Tools and Guidance for Applying Neural Networks to Eddy Covariance Data

Author
Affiliation

University of British Columbia

Abstract

Eddy covariance (EC) is used to monitor fluxes of energy, water, and carbon in ecosystems across the globe. The assumptions underpinning EC are not valid under all meteorologic or operational conditions, which results in an observation bias that must be considered when working with EC data. Trace gas fluxes exhibit spatially and temporally variable, non-linear dependence upon multiple drivers. Multi-year EC data sets have hundreds of thousands of data points and flux time series contain both noise and data gaps. These factors make EC data well suited for analysis with neural network (NN) models, a flexible machine learning method for mapping relationships in large multivariate data sets with non-linear dependencies. Often NN models have been treated as black box models. However, careful inspection of model derivatives provides a method for ensuring that relationships mapped by a NN are physically plausible. Customizing the structure of a model can also help guarantee the model is emulating real world phenomena.

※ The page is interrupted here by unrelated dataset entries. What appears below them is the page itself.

/-! ### Orders on the line -/

/-- R31, R33, R35, R117, with log entry 4 where no frame is being sent: a consumer's order has been sent. TRIP, LIMIT and CLOSE
begin to await feedback, for 500, 500 and 1,000 ms, and an earlier order still awaiting it is handed back as superseded; a
GRANT starts the hold deadline of its grant; a DENY is over. An order whose object became unconfigured in the meantime is
handed back as withdrawn: its frame ends and no timer starts. Where no frame is being sent the command has no effect. -/
def Obligations.ConsumerOrderSent : Prop :=
  ∀ (p : Part) (w : List Instr), Awake p →
    (p.fieldTx = none → exec .orderFrameSent { part := p, pending := w } = .next { part := kick p, pending := w })
    ∧ (∀ (tx : OrderInTransmission) (c : ConsumerNo) (a : ConsumerOrder), p.fieldTx = some tx → tx.withdrawn = false →
      tx.order.body = .consumer c a →
      let awaiting (ms : Nat) : Vector (Option Feedback) 48 :=
        p.feedback.set c (some { order := tx.order, deadline := p.clock + ms })
      let awaited (ms : Nat) : Prop :=
        (p.feedback[c] = none →
          exec .orderFrameSent { part := p, pending := w } = .next
            { part := kick { p with fieldTx := none, feedback := awaiting ms }, pending := w })
        ∧ (∀ (f : Feedback) (b : ConsumerOrder), p.feedback[c] = some f → f.order.body = .consumer c b →
          ∃ q, exec .orderFrameSent { part := p, pending := w } = .next { part := kick q, pending := w }
            ∧ q.feedback = awaiting ms ∧ q.fieldTx = none ∧ HandedBack p q c b
            ∧ SameDesk p q ∧ q.cfg = p.cfg ∧ q.clock = p.clock ∧ SameMap p q ∧ SameImages p q ∧ q.seq = p.seq
            ∧ q.urgent = p.urgent ∧ q.normal = p.normal)
      (a = .trip ∨ a = .release ∨ (∃ kw, a = .limit kw) → awaited 500)
      ∧ (a = .close → awaited 1000)
      ∧ (a = .deny →
        exec .orderFrameSent { part := p, pending := w } = .next { part := kick { p with fieldTx := none }, pending := w })
      ∧ (a = .grant →
        exec .orderFrameSent { part := p, pending := w } = .next
          { part := kick
              { p with
                fieldTx := none
                islands := p.islands.map (Option.map fun r =>
                  { r with
                    reserve :=
                      { r.reserve with
                        grants := r.reserve.grants.map fun g =>
                          if g.consumer = c ∧ g.serial = tx.order.serial then
                            { g with hold := some (p.clock + p.cfg.plant.heavyHold * 1000) }
                          else g } }) }
            pending := w }))
    ∧ (∀ tx : OrderInTransmission, p.fieldTx = some tx → tx.withdrawn = true →
      ∃ q, exec .orderFrameSent { part := p, pending := w } = .next { part := kick q, pending := w }
        ∧ q.fieldTx = none ∧ q.feedback = p.feedback ∧ q.urgent = p.urgent ∧ q.normal = p.normal ∧ q.seq = p.seq
        ∧ SameDesk p q ∧ q.cfg = p.cfg ∧ q.clock = p.clock ∧ SameMap p q ∧ SameImages p q ∧ SameHistory p q
        ∧ ((∀ c, tx.order.body.object = .consumer c → p.entry[c].state ≠ some .restorePending) → q.entry = p.entry))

Here we present guidance for applying NN models to EC data and provide a corresponding GitHub repository with functional NN examples written in Python. We use carbon dioxide and methane flux data from wetland sites in southwestern British Columbia to demonstrate how model derivatives can be used to detect, visualize, and rank the importance of functional relationships driving fluxes. We also show how NNs can be used for gap-filling and upscaling, and we offer comparisons to other common machine learning methods like random forests.